> _WORK INSTRUCTION_
Please copy out the entries until you have copied the line that contains "def vShr (x", beginning with the first line.

> _RECORDS FOR THE EXERCISE_
=======

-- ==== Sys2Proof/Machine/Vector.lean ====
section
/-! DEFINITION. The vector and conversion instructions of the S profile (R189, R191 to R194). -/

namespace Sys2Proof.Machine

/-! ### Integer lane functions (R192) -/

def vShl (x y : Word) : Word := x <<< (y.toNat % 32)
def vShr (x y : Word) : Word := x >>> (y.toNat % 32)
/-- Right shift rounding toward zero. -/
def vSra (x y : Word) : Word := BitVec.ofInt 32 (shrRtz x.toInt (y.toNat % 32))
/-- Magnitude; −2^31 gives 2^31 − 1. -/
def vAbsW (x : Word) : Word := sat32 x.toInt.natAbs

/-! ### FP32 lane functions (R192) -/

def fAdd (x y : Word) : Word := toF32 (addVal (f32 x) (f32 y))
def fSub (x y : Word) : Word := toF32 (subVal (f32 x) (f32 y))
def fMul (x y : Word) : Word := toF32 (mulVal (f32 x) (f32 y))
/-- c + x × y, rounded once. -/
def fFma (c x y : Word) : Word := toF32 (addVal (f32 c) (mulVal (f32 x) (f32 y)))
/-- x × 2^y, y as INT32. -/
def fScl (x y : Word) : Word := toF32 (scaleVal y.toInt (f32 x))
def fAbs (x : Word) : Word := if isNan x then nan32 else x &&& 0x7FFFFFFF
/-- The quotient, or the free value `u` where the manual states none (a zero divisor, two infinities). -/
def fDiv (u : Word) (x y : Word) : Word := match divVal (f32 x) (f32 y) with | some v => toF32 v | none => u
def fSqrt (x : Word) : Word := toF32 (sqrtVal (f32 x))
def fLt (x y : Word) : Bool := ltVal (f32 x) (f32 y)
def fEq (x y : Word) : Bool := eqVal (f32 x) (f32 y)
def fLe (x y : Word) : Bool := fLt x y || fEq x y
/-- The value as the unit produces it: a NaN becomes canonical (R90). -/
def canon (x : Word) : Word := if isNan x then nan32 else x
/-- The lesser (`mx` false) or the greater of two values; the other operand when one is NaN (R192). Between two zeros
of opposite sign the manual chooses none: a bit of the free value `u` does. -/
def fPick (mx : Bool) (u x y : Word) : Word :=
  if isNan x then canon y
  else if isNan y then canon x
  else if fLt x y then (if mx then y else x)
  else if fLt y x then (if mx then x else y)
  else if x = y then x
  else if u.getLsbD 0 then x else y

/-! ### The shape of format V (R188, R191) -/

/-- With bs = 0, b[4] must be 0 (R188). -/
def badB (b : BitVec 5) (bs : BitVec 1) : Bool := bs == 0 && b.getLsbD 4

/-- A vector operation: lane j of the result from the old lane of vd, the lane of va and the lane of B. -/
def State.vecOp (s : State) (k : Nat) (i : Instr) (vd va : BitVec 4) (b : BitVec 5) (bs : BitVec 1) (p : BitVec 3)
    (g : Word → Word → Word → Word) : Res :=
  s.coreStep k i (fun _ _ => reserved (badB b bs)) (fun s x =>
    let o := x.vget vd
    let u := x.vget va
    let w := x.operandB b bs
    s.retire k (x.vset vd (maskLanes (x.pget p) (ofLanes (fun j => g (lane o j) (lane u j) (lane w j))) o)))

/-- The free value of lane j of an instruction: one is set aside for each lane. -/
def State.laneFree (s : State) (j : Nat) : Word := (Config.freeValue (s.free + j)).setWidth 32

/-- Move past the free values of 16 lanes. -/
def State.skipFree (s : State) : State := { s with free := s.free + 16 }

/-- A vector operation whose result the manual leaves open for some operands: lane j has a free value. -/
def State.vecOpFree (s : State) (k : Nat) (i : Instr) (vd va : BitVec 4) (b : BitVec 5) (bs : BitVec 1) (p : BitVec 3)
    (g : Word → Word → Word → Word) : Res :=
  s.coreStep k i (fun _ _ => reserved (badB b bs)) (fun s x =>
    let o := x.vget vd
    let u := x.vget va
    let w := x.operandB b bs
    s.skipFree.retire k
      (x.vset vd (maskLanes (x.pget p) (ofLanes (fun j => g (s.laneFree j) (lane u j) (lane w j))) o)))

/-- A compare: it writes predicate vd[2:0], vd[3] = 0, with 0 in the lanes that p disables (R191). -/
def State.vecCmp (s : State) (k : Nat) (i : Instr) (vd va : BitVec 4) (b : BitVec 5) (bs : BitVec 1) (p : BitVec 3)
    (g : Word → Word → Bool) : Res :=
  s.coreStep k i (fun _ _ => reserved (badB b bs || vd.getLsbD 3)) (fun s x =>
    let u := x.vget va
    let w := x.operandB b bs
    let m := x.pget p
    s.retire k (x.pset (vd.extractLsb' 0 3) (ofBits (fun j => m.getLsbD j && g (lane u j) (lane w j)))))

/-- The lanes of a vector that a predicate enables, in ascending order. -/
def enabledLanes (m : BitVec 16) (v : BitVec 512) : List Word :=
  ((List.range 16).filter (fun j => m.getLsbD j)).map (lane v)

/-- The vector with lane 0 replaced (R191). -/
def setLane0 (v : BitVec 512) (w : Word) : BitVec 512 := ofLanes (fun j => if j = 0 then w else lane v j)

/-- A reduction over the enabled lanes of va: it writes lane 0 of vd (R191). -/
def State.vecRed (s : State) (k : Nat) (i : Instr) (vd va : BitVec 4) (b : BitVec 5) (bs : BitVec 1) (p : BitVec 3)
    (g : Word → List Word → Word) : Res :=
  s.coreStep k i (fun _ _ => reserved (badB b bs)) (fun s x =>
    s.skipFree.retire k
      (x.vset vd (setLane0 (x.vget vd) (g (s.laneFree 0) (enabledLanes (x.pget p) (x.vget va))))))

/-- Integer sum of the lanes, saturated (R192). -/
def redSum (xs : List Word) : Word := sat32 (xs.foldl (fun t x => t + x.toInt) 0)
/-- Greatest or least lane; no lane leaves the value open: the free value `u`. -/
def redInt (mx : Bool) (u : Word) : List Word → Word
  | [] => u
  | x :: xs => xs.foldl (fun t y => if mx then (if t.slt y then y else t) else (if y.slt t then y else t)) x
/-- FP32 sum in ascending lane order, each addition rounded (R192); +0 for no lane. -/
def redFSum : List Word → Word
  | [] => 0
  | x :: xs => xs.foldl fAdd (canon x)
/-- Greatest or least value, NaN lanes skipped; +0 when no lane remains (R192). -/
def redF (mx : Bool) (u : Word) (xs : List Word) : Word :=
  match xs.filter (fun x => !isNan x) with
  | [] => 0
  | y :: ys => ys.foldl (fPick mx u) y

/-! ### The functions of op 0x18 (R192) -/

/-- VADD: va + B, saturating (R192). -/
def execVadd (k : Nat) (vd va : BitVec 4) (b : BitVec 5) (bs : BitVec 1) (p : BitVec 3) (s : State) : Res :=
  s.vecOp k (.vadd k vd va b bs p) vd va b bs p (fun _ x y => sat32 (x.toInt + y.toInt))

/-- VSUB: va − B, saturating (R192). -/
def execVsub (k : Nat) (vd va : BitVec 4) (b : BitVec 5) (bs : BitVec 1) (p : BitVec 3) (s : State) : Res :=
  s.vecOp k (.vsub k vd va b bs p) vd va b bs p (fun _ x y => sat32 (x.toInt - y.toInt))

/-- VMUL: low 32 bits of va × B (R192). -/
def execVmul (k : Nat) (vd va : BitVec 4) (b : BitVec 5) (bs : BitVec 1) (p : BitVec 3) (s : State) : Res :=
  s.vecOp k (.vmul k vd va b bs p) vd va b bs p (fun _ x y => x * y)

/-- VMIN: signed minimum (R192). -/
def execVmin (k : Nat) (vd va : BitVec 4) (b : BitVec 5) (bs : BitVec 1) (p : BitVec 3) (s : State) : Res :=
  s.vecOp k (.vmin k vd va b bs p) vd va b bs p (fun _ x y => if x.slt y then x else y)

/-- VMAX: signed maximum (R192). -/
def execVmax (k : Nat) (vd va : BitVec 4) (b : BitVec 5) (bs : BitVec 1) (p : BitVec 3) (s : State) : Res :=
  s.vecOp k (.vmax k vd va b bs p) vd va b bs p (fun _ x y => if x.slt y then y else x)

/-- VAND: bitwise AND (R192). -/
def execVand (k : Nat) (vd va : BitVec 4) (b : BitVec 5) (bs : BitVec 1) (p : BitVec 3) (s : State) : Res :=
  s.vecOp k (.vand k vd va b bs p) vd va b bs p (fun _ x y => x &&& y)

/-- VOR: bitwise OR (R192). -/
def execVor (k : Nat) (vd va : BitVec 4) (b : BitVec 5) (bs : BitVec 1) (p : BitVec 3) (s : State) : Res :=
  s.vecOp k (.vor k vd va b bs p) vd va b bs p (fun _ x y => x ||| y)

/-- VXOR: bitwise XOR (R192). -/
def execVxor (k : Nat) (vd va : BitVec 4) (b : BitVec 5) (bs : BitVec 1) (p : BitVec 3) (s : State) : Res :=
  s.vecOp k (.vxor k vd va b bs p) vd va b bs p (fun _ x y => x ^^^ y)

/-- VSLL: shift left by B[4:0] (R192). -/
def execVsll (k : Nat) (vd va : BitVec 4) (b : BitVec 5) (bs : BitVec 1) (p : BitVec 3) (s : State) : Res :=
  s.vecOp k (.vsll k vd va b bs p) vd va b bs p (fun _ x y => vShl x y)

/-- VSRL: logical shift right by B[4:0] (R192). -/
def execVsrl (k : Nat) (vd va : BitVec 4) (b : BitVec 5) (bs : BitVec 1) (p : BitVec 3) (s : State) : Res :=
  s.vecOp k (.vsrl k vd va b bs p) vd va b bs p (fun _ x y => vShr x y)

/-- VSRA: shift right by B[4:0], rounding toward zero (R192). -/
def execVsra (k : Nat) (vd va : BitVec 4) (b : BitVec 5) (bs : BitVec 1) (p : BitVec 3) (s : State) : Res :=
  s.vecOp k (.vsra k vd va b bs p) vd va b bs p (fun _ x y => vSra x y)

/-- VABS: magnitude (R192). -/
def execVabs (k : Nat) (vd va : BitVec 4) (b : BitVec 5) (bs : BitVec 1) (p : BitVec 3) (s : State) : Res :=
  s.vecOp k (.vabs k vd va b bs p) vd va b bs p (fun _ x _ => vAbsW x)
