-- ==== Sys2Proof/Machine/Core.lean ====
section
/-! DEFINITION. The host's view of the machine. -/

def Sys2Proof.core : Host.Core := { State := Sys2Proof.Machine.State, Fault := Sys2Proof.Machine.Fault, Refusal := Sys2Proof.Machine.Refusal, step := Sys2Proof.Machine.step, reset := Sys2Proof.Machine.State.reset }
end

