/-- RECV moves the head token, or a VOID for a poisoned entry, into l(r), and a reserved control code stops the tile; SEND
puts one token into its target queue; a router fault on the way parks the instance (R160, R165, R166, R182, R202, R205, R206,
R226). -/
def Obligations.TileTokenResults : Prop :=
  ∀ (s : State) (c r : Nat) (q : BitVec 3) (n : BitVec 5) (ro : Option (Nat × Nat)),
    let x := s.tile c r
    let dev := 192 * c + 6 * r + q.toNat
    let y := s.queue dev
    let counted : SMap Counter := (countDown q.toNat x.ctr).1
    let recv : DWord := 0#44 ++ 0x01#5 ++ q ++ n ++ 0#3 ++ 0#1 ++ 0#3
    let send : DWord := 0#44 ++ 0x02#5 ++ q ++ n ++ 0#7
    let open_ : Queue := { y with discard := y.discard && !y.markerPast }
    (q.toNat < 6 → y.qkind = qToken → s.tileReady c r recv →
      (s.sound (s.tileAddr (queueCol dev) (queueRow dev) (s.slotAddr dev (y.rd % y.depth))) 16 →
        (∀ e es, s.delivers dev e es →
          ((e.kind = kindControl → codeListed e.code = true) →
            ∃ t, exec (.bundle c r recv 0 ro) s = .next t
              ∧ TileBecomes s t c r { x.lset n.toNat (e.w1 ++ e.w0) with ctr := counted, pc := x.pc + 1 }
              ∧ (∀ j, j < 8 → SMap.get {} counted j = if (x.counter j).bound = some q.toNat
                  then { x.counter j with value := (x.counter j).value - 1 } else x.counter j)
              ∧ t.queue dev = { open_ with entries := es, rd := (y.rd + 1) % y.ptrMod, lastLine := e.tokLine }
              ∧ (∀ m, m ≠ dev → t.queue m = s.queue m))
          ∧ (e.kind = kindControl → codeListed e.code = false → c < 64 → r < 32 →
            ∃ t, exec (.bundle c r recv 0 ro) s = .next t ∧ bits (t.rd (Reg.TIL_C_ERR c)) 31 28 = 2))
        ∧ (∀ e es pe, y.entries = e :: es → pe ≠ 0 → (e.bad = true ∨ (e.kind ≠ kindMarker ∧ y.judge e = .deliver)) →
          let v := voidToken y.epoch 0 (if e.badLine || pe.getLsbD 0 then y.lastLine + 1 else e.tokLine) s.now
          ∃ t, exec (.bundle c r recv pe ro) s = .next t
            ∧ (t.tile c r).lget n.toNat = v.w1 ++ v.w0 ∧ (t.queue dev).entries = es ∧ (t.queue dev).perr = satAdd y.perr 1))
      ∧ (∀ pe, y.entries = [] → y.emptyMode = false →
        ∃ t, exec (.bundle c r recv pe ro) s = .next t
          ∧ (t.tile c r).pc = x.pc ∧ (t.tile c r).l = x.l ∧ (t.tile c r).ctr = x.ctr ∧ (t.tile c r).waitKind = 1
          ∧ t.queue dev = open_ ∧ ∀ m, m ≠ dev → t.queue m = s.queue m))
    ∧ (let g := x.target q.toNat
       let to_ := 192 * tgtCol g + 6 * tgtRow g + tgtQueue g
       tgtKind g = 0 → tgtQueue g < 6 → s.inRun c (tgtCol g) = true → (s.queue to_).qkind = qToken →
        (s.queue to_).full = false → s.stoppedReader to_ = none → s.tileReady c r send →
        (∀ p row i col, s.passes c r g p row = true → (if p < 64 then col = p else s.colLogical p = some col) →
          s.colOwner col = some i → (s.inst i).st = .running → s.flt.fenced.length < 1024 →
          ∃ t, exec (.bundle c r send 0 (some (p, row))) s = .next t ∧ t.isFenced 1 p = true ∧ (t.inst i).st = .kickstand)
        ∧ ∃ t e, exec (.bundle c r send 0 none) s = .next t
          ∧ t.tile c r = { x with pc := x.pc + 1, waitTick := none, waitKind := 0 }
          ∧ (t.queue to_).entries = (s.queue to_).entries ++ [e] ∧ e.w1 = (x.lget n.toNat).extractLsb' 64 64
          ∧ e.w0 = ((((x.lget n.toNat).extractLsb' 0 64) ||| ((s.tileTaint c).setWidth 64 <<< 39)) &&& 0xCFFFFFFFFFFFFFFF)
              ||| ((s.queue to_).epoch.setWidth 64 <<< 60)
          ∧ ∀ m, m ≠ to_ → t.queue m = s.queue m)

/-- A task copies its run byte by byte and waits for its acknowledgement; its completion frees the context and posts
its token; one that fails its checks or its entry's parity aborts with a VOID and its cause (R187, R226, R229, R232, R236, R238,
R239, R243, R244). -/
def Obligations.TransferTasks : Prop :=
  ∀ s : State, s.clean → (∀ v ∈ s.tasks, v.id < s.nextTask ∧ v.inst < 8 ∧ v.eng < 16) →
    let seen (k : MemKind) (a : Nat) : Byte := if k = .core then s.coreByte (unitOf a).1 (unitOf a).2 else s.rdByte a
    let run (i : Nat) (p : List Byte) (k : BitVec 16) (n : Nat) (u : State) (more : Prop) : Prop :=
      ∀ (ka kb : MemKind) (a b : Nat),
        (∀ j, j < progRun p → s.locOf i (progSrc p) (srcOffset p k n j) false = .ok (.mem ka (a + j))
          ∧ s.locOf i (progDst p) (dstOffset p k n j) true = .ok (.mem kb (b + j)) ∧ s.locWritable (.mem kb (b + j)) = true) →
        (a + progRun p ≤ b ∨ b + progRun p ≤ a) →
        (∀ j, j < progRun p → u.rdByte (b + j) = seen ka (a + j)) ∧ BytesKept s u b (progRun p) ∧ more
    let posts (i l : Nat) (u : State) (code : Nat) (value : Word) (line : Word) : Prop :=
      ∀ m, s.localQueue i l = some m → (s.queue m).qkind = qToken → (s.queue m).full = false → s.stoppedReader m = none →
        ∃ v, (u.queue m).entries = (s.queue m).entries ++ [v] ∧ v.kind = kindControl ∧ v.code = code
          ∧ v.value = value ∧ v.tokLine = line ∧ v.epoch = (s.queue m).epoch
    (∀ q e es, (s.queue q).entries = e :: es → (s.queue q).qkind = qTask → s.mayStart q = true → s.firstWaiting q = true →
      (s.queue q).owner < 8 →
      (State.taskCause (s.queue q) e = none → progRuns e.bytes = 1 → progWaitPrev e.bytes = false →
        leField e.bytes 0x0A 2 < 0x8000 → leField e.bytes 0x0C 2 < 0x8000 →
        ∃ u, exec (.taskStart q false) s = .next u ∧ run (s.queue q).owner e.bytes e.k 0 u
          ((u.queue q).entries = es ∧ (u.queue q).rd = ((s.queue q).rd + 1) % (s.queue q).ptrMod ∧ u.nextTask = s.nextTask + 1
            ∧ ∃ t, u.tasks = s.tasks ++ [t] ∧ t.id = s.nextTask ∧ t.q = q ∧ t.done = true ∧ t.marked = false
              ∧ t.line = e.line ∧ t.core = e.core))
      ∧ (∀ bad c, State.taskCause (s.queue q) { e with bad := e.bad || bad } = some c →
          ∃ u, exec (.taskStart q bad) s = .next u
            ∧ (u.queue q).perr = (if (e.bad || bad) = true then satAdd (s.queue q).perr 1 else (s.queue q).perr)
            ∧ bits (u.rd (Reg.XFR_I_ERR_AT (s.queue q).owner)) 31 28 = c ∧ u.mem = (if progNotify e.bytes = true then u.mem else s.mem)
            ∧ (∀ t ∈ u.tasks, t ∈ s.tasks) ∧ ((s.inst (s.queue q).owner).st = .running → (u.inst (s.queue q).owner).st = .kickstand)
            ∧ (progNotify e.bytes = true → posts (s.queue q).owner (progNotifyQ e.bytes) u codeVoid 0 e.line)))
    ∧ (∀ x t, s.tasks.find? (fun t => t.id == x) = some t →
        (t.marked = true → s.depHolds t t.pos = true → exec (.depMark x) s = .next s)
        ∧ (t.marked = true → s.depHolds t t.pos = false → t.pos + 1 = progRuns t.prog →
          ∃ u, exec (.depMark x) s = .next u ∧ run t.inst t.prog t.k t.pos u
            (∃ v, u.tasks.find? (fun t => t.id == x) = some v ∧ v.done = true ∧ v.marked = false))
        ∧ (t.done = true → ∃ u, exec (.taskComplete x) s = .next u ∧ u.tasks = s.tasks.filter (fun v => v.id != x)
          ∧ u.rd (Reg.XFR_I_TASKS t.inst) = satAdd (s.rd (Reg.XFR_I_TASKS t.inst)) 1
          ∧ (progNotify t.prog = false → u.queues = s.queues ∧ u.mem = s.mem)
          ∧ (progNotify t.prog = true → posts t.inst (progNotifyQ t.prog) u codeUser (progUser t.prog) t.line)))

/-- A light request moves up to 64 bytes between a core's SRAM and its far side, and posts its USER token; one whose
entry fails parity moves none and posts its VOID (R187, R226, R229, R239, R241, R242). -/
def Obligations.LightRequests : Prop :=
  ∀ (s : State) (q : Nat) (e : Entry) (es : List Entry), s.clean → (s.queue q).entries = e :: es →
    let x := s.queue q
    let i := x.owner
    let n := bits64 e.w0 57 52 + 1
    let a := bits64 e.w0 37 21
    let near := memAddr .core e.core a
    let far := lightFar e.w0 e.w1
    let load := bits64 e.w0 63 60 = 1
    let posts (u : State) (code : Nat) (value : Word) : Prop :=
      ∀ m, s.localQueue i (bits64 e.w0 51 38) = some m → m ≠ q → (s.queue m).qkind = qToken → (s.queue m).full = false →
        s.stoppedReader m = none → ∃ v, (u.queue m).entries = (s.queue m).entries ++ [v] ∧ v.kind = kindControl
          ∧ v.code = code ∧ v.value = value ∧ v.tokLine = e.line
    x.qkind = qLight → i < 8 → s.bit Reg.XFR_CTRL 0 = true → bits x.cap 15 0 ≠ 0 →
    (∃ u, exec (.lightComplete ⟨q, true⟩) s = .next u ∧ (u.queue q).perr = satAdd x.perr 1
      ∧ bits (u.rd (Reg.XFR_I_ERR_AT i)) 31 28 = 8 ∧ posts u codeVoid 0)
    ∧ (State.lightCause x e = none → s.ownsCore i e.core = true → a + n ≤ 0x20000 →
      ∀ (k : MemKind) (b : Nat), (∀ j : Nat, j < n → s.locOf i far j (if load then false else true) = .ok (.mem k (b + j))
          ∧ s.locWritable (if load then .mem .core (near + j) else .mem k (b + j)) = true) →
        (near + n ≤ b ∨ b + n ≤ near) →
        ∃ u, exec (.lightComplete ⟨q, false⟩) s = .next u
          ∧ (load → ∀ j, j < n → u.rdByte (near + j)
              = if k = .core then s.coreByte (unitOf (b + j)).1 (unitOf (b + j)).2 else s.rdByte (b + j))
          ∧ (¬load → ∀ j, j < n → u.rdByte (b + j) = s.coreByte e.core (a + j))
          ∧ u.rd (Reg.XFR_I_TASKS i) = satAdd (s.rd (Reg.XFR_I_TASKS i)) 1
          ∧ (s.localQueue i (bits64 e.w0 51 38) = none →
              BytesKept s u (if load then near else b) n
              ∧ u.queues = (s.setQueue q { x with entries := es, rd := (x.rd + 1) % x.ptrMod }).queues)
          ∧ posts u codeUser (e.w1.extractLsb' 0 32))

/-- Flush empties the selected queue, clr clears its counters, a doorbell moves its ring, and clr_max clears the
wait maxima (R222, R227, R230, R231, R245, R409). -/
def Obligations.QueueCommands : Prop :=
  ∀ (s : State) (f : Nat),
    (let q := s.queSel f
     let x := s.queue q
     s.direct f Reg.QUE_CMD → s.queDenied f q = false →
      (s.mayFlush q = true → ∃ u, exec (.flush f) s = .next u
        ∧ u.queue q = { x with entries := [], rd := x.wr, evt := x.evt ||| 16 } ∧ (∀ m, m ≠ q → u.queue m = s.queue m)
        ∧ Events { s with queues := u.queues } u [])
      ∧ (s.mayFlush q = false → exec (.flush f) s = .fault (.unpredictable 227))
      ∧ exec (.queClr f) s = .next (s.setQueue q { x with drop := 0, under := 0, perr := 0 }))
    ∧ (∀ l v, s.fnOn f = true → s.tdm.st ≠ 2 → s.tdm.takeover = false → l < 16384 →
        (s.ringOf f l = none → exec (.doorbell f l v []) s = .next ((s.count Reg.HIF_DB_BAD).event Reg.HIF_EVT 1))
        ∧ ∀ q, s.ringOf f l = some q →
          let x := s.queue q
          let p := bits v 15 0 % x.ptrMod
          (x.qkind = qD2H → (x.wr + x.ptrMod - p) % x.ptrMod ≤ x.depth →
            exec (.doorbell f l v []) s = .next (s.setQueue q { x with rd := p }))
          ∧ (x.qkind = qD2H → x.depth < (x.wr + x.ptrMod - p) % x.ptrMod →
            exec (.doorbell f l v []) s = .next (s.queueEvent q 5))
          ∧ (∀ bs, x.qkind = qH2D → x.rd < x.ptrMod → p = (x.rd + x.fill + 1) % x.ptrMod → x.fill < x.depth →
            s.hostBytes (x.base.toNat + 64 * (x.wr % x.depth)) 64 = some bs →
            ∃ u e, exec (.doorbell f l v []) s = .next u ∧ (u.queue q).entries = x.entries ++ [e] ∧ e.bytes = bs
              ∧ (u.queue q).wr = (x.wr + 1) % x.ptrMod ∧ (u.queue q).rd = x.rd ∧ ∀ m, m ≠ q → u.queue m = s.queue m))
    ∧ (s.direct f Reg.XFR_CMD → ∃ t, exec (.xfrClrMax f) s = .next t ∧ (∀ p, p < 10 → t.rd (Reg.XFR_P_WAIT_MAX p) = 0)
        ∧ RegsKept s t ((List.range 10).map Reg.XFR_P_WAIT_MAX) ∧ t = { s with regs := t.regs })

=======

> _EXPECTED OUTPUT_
-- ==== Sys2Proof/Machine/Vector.lean ====
section
/-! DEFINITION. The vector and conversion instructions of the S profile (R189, R191 to R194). -/

namespace Sys2Proof.Machine

/-! ### Integer lane functions (R192) -/

def vShl (x y : Word) : Word := x <<< (y.toNat % 32)
def vShr (x y : Word) : Word := x >>> (y.toNat % 32)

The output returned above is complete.